## What to do:
Below are the records. Retype exactly the lines between the lines holding "y.graph = g.handle" and "q.node = g.entry", inclusive.
:: Extracted entries ::
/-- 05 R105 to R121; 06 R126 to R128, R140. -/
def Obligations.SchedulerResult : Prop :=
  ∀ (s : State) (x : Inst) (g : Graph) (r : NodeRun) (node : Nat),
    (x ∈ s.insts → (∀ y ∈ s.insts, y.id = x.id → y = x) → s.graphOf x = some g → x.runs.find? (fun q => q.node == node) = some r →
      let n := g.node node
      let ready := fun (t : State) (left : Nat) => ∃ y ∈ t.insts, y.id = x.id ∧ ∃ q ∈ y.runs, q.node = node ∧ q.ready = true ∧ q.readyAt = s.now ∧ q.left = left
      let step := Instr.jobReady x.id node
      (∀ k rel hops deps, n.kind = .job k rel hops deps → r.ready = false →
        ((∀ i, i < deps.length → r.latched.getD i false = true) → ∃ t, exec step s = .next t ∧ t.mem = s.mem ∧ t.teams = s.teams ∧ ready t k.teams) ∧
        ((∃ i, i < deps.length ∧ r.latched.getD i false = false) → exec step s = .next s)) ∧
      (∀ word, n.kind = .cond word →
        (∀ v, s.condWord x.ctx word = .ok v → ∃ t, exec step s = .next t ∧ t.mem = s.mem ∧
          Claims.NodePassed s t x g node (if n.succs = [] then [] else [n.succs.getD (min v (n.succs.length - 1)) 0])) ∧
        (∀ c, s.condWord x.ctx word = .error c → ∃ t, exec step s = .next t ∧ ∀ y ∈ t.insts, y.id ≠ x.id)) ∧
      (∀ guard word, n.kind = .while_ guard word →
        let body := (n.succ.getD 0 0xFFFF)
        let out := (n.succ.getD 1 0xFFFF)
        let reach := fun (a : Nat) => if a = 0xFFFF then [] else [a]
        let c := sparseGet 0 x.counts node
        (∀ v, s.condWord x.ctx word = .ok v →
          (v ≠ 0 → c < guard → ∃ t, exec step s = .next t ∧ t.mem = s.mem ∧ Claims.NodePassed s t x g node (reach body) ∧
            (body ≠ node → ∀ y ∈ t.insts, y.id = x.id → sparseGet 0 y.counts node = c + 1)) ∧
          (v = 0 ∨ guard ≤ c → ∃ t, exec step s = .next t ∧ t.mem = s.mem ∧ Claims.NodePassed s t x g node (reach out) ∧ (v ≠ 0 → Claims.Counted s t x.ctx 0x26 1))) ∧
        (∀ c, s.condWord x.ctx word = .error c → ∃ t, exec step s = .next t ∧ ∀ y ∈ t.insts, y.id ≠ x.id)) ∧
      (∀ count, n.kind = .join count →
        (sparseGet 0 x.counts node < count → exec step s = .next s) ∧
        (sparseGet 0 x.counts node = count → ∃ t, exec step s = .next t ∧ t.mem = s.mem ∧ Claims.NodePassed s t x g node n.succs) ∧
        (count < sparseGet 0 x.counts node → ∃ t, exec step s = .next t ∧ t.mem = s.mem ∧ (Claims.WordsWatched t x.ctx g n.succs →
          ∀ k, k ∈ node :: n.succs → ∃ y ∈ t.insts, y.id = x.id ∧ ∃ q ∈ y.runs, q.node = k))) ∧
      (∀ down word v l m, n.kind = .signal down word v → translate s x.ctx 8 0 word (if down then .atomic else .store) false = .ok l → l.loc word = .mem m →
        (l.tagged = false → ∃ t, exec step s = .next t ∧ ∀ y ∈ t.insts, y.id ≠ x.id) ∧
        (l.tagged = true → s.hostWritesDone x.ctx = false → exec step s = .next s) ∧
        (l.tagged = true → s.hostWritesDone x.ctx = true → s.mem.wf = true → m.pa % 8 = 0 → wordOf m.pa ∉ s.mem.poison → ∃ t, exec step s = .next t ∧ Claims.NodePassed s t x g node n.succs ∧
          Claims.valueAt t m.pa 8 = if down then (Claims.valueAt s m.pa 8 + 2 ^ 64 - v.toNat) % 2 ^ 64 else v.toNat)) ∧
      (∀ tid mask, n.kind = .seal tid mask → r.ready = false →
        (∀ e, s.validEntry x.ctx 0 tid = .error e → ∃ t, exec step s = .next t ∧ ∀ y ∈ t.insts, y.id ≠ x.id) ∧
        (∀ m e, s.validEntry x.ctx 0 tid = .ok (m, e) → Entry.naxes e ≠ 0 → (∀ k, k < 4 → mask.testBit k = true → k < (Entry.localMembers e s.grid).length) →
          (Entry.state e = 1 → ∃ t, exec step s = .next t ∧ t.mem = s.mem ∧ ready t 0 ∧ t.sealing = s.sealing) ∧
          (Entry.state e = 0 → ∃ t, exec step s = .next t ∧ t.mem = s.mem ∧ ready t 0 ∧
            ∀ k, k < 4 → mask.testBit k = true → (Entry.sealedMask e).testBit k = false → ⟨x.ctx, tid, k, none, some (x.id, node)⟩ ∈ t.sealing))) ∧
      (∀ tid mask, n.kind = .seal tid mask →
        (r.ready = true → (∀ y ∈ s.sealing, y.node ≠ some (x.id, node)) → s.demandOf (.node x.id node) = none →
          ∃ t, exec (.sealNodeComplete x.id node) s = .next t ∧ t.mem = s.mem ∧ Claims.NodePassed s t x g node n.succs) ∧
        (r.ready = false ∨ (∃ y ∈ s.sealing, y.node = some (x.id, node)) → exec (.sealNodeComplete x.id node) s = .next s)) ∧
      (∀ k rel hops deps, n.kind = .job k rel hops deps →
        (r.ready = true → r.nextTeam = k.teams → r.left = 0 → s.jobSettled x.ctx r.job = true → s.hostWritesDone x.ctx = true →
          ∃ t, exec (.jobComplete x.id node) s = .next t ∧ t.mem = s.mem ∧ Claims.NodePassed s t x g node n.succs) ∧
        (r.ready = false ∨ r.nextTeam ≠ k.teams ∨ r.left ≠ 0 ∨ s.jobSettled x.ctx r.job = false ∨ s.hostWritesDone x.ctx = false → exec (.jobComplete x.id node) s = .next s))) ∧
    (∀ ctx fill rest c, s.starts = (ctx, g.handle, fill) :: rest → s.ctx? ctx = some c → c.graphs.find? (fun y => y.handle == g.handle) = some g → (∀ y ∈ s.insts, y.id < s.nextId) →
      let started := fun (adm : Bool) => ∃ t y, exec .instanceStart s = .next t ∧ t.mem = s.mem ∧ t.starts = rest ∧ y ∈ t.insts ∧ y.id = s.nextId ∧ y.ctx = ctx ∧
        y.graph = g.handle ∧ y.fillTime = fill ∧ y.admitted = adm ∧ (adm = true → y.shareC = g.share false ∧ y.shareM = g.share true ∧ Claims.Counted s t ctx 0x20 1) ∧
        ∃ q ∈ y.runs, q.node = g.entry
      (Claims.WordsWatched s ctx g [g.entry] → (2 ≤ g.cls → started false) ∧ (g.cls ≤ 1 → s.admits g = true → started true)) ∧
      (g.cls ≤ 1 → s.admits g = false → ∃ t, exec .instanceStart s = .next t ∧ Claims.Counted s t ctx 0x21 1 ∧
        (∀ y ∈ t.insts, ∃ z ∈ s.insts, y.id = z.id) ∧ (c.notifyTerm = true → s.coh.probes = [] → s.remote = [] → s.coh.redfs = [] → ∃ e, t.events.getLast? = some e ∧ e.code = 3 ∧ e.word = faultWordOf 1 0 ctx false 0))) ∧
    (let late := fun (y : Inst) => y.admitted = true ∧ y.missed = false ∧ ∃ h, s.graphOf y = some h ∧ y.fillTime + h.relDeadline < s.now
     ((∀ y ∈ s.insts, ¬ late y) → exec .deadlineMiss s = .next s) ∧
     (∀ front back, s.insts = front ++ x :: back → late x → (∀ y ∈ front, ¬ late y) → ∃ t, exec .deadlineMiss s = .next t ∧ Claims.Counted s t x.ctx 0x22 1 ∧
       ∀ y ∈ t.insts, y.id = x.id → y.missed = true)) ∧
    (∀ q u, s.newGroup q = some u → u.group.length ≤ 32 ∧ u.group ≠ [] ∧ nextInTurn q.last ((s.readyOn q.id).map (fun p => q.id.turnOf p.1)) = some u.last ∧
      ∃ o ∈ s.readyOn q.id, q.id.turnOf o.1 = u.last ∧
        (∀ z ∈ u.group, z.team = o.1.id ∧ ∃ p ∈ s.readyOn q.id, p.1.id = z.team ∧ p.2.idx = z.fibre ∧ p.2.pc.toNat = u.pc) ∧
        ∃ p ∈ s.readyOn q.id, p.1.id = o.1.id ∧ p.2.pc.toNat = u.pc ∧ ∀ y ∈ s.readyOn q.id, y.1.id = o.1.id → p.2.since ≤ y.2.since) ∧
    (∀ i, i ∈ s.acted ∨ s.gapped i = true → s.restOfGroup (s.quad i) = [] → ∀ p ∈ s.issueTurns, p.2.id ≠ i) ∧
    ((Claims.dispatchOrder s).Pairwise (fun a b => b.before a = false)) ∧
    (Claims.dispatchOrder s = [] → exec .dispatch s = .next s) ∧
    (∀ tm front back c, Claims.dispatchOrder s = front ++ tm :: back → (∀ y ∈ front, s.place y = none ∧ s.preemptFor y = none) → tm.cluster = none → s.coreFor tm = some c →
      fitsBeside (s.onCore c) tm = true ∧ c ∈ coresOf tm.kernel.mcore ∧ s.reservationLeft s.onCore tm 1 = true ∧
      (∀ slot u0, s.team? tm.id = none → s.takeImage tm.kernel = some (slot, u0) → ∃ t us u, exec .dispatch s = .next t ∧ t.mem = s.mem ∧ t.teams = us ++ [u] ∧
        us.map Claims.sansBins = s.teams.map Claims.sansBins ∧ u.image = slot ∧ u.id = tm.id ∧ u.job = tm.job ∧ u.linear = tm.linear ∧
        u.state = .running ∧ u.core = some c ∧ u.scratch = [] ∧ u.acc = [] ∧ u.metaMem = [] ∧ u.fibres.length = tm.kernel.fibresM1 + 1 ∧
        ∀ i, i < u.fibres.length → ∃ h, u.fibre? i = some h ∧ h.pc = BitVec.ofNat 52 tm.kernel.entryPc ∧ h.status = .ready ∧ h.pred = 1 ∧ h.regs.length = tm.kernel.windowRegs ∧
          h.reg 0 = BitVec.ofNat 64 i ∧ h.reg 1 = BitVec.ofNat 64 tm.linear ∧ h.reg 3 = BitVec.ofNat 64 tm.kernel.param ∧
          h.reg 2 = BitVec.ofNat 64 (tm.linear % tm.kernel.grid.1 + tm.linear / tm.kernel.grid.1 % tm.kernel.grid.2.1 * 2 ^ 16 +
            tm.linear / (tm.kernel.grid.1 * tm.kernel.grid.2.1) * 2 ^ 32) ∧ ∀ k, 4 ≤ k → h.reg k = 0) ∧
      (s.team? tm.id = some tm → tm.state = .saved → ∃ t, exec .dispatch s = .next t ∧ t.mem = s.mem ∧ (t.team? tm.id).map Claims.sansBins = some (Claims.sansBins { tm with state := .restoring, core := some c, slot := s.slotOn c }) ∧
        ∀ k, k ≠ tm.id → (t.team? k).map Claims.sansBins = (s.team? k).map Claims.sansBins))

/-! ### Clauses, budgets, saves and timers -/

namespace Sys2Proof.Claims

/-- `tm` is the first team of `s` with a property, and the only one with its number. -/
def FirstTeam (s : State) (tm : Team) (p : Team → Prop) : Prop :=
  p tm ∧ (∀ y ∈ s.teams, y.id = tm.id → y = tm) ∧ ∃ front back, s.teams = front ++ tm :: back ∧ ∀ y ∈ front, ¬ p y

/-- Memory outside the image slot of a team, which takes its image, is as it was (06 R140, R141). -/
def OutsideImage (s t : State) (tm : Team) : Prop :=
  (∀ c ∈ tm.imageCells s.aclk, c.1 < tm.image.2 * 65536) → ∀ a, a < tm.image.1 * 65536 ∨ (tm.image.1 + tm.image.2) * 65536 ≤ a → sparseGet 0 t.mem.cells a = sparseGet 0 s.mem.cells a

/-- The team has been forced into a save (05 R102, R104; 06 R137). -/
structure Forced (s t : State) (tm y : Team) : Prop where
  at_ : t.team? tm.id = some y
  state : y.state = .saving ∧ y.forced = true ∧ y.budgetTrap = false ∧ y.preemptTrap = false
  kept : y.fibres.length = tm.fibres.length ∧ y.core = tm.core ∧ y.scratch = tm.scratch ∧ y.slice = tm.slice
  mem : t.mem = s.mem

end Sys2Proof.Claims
:::
## Task response:
        y.graph = g.handle ∧ y.fillTime = fill ∧ y.admitted = adm ∧ (adm = true → y.shareC = g.share false ∧ y.shareM = g.share true ∧ Claims.Counted s t ctx 0x20 1) ∧
        ∃ q ∈ y.runs, q.node = g.entry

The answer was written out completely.